Evaluate Task 3: In case that the Evaluate() method evaluated the original text to a different value from its original ea.EhancedPairElem.Value, then update the value pointed to by ea.EhancedPairElem.Value to the new value.

ProcessCounter

The ProcessCounter class that is provided as part of the accompanying code can accept as valid the following formats:

{Counter::Name} Will yield 0 upon first invocation, 1 upon second invocation and in general it will yield previous value + 1 after initial value of 0.
{Counter::Name::Init} Will yield 0 always and reinitialize the named counter.
{Counter::Name::Next} Will yield previous value + 1. Will throw exception if used as first invocation.
{Counter::Name::Previous} Yields previous value - 1. Will throw exception if used as first invocation.
{Counter::Name::=n} Yields n. Initialize the named counter to n (where n is an integer, may be a negative integer). So {Counter::Name::Init} and {Counter::Name::=0} represent the same behavior.
{Counter::Name::+n} Increments the named counter by n (n is an integer, may be a negative integer). Will throw exception if used as first invocation. So {Counter::Name::Next} and {Counter::Name::+1} represent the same behavior.
{Counter::Name::-n} Decrements the named counter by n (n is an integer, may be a negative integer). Will throw exception if used as first invocation. In a sense, {Counter::Name::-n} is redundant as “n” may assume a negative number. So {Counter::page count::+-5} is equivalent to {Counter::page count::-5}.

Any other format will be rejected as not part of ProcessCount and therefore will not be evaluated. So, for example, {Counter::Example Count::Init} is a valid format and will return 0, but {Counter::Example Count::The best example in the world} will return itself back and the processing will not throw an exception.

We will refer to the “Init”, “Previous”, “Next”, “=n”, “+n” and “-n” optional sub-patterns as the “Extras”.

A regular expression capturing the above possibilities

In an attempt to take care of both ProcessXxx task responsibilities, we will start by first: Recognizing the pattern.

In building the recognition regular expression let’s consider the following:

string pattern = @"({)\s*Counter\s*::(?<name>[^{}:]+)" + 
@"(::\s*(?<extras>(init)|(next)|(previous)|" + 
@"((?<op>[=+-])\s*" +
@"(?<direction>[+-])?\s*(?<val>[0-9]+)))?)?\s*(})";

A digression into colon handling

Now, we may care to allow a single colon within the name but not a double colon. We are looking only at the name part of the pattern: “(?<name>[^{}:]+)”. So the name of the counter may be a simple name like “page” as in {Counter::page}, or a more complicated name like “Dr. Seuss: pages of fun” as in {Counter::Dr.

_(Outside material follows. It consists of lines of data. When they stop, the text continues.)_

/-- Causes of a snapshot boundary after frame `j`: R180's reasons, and whether one of them clears. -/
def swardCauses (s : State) (h : Nat) (c : PipeCfg) (p : Plane) (j : Nat) : Nat × Bool :=
  let b := c.sward
  let e := srcExp s.view h c
  let len := getU b 28 2
  let turns := getU b 19 1 == 1
  let m0 := getU b 17 1 == 0 && j % getU b 24 4 == getU b 24 4 - 1
  let at_ (j : Nat) : Nat := intervalKey s.cad (slotOfSource s.cad e (frameStart c j)) len turns
  let m1 := getU b 17 1 == 1 && at_ j != at_ (j + 1)
  let due := p.asked.filter fun a => decide (a.1 ≤ frameStart c (j + 1))
  let asked := due.any fun a => a.2.testBit 0
  let why := b2n m0 + 2 * b2n m1 + 4 * b2n asked
  (why, (why != 0 && getU b 18 1 == 1) || due.any fun a => a.2.testBit 1)

/-- One frame of an enabled plane: update, decay, SWARD conditions, snapshots (R176, R180, R207). -/
def swardFrame (h j : Nat) (powers : List Nat) (q : Nat) (s : State) : State :=
  let c := (s.pp h).cfg
  if getU c.sward 2 1 ≠ 1 then s
  else
    let p := swardUpdate c j powers q (s.plane h)
    let s := s.setPlane h p
    let e := srcExp s.view h c
    let pos := ratePos e (frameStart c (j + 1))
    let s := s.pushAll pos.1 pos.2 fun _ b =>
      if getU b 3 1 = 6 ∧ getU b 4 2 = h then
        let cd := getU b 28 4
        let dd := getU b 32 4
        let lo := bitsOf dd 0 10
        let n := ((List.range (bitsOf dd 16 10 + 1 - lo)).filter fun i =>
          decide (getU b 12 8 ≤ occupancy c.sward p (bitsOf cd 0 8) (bitsOf cd 8 8) (lo + i))).length
        some { pos := 0, set := some (decide (getU b 20 8 ≤ n)), lead := n, quality := p.quality }
      else none
    let (why, clear) := swardCauses s h c p j
    let s := s.setPlane h { p with asked := p.asked.filter fun a => !decide (a.1 ≤ frameStart c (j + 1)) }
    swardSnap h j why clear (p.asked.any fun a => decide (a.1 ≤ frameStart c (j + 1)) && a.2.testBit 8) s

/-! ### The frequency mask (R204, R205) -/

/-- Frame fails the mask (R204). -/
def maskFails (c : PipeCfg) (powers : List Nat) : Bool :=
  let b := c.mask
  let grp := getU b 8 4
  let b0 := binIdx c (getI b 4 4)
  (List.range (2 ^ getU b 2 1)).any fun i =>
    let up := f32Key (cget limitDefault c.lims (2 * i)).toNat
    let dn := f32Key (cget limitDefault c.lims (2 * i + 1)).toNat
    ((powers.drop (b0 + i * grp)).take grp).any fun p => decide (up < f32Key p) || decide (f32Key p < dn)

/-- Restart of condition `n` of a trigger as it stands at grid sample `g` (R213). -/
def Trig.condStart (x : Trig) (n g : Nat) : Nat :=
  x.waiting.foldl (fun a c => if c.n0 ≤ g ∧ c.restart.contains n then c.n0 else a) (tget ({} : CondSt) x.conds n).start

/-- One frame reaches the mask and the MASK conditions that read it (R204, R205). -/
def maskFrame (h j : Nat) (powers : List Nat) (q : Nat) (s : State) : State :=
  let p := s.pp h
  let c := p.cfg
  let f0 := frameStart c j
  let fails := (p.fails ++ [(f0, maskFails c powers, q)])
  let fails := fails.drop (fails.length - 64)
  let s := s.setPipe h { p with fails := fails }
  let e := srcExp s.view h c
  let pos := ratePos e f0
  s.pushAll pos.1 pos.2 fun h' b =>
    if getU b 3 1 = 5 ∧ getU b 4 2 = h then
      let x := s.tr h'
      let g := gridCeil (s.view.gridK h') pos.1 pos.2
      let start := quarter (s.view.gridExp h') (x.condStart (getU b 2 1) g)
      let last := (fails.drop (fails.length - getU b 32 4)).filter fun f => decide (start ≤ quarter e f.1)
      let n := (last.filter (·.2.1)).length
      some { pos := 0, set := some (decide (getU b 28 4 ≤ n)), lead := n, quality := last.foldl (fun a f => a ||| f.2.2) 0 }
    else none

/-! ### Concordance (R185 to R192) -/

/-- The Concordance of an array. -/
def State.interval (s : State) (h : Nat) : Interval := tget {} s.conc h
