-- ==== Sys2Proof/Machine/Plan.lean ====
section
/-! DEFINITION. The configuration as it will stand at a later time (R480), scheduled actions (R49 to R53), and
the snapshot and trigger actions of R180, R212 and R235. -/
namespace Sys2Proof.Machine

/-! ### Views (R480, R484) -/

/-- Two blocks are one instance: same type and key; CONSERVATOR blocks by position and slot (R290, R476). -/
def View.sameKey (v : View) (a b : Block) : Bool :=
  a.typ == b.typ && (a.key == b.key ||
    (a.typ == btConservator && a.u 2 1 == b.u 2 1 && (v.position (a.u 0 2)).isSome &&
      v.position (a.u 0 2) == v.position (b.u 0 2)))

/-- The view with a block committed. -/
def View.put (v : View) (b : Block) : View := { v with blocks := v.blocks.filter (fun x => !v.sameKey x b) ++ [b] }

/-- A block belongs to an exhibit by its handle: keyed by it, or a STORE of its (R476, R484). -/
def blockOf (h : Nat) (b : Block) : Bool :=
  (handleKeyed b.typ && b.u 0 2 == h) || (b.typ == btStore && b.u 3 1 != 2 && b.u 4 2 == h)

/-- The view with one staged item applied (R480, R484, R485). -/
def View.applyItem (v : View) (i : Item) : View :=
  match i with
  | .block b => v.put b
  | .define h kind members =>
    let e := v.ex (h % 4096)
    { v with exh := tset v.exh (h % 4096) { e with kind := kind, members := members, st := 2 } }
  | .delete h =>
    let e := v.ex (h % 4096)
    let exh := tset v.exh (h % 4096) { e with kind := 0, st := 0, members := [], owner := 0 }
    { v with blocks := v.blocks.filter fun b => !blockOf h b,
             exh := exh.map fun x => (x.1, { x.2 with members := x.2.members.filter (· != h) }) }
  | .assign h fn =>
    let e := v.ex (h % 4096)
    { v with exh := tset v.exh (h % 4096) { e with owner := fn } }

/-- The view with a commit's items applied: definitions and deletions first, then blocks. -/
def View.applyAll (v : View) (items : List Item) : View :=
  let isBlock (i : Item) : Bool := match i with | .block _ => true | _ => false
  (items.filter fun i => !isBlock i).foldl View.applyItem v |> fun v => (items.filter isBlock).foldl View.applyItem v

/-- Role and placement of an exhibit (R21): kind, members, groups, Conservator cores, Store locations, and with `gal`
the physical galleries of its channels. -/
def View.roleOf (v : View) (gal : Bool) (n : Nat) : List (List Nat) :=
  let e := v.ex n
  let h := v.handle n
  [[e.kind], e.members, v.groupsOf h,
   (v.ofType btConservator).filterMap fun b => if b.u 0 2 = h then some (4 * (v.position h).getD 0 + b.u 2 1) else none] ++
  ((v.ofType btStore).filter fun b => b.u 2 1 == 1 && b.u 3 1 != 2 && b.u 4 2 == h).map (fun b =>
    [b.u 0 2, b.u 7 1, b.u 8 4, ((v.ranges.find? fun r => r.1 == b.u 0 2).map (·.2.1)).getD 0]) ++
  (if gal then [(((v.channels h).map (· / 6)).eraseDups).map v.gallery] else [])

/-- Local numbers of the committed exhibits. -/
def View.numbers (v : View) : List Nat :=
  List.range 48 ++ v.exh.filterMap fun e => if 48 ≤ e.1 ∧ e.2.st = 2 then some e.1 else none

/-- Local numbers whose role or placement differs between two views, with every group that contains one of them at any
depth (R21). -/
def View.moved (v v' : View) (gal : Bool) : List Nat :=
  let both := v'.numbers.filter fun n => (v.ex n).st == 2
  let direct := both.filter fun n => v.roleOf gal n != v'.roleOf gal n
  let up := (v'.ancestors 4096 (direct.map v'.handle)).map (· % 4096)
  both.filter fun n => direct.contains n || up.contains n

/-- First fit of `size` MiB among ranges (base, size) in 49,152 MiB of Store space. -/
def firstFit (used : List (Nat × Nat)) (size : Nat) : Option Nat :=
  let bases := 0 :: used.map fun u => u.1 + u.2
  let free := bases.filter fun b => decide (b + size ≤ 49152) && used.all fun u => decide (b + size ≤ u.1 ∨ u.1 + u.2 ≤ b)
  match free with
  | [] => none
  | b :: bs => some (bs.foldl min b)

/-- The Store is redefined between two views (R280); a new or freed one too. `m` lists the local numbers whose epoch the
change raises because a role, cores or Store locations differ. A migration raises epochs too, but it is invisible in the
data (R440, R558): Stores do not move with it and keep their records (DEDUCED, log 62). -/
def storeRedefined (v v' : View) (m : List Nat) (n : Nat) : Bool :=
  let a := v.block btStore [n]
  let b := v'.block btStore [n]
  let key (x : Block) : List Nat := if x.u 2 1 = 0 then [0] else if x.u 3 1 = 2 then [1, 2, x.u 7 1, x.u 8 4]
    else [1, x.u 3 1, x.u 4 2, x.u 6 1, x.u 7 1, x.u 8 4, x.u 12 4]
  key a != key b || (b.u 2 1 == 1 && b.u 3 1 != 2 && m.contains (b.u 4 2 % 4096))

Seuss: pages of fun}. When it comes to Counter processing, allowing a colon within a name is not critical, however, when it comes to DateTime format specification a single colon is more significant, so let’s discuss it.

In order to accommodate allowing a single-colon and not a double-colon in the Name, we need to write a pattern that will allow us to codify, in a regular expression language: “anything but this string”? Where in our case “anything but this string” is “anything but a double colon”. The regular expression language can handle “anything but this character” OOTB (out of the box), but it does not handle “anything but this string” OOTB.

One possible solution is to note that we can reduce the problem of “anything but a double colon” to “any string that does not have a colon precedes a colon”. Let’s consider the following construct:

:?[^:]+(:[^:]+)*:?

This regular expression string pattern matches on a single colon and on any colon that is followed or preceded by a non-colon character.

Allowing for the fact that the name should not contain the brace delimiters, we get the pattern for the name as:

(?<name>:?[^{}:]+(:[^{}:]+)*:?)

Now putting the Counter regular expression construct together, we have:

string pattern = 
@"({)\s*Counter\s*::(?<name>:?[^{}:]+(:[^{}:]+)*:?)" + 
@"(::\s*(?<extras>(init)|(next)|(previous)|" + 
@"((?<op>[=+-])\s*" +
@"(?<direction>[+-])?\s*(?<val>[0-9]+)))?)?\s*(})";

Adding Delimiters that span multiple character strings

You are writing your own patterns, so if your delimiters are the open/close braces and your separator is a double colon (all default values) then you are all done with the ProcessCounter recognition pattern—it is provided above.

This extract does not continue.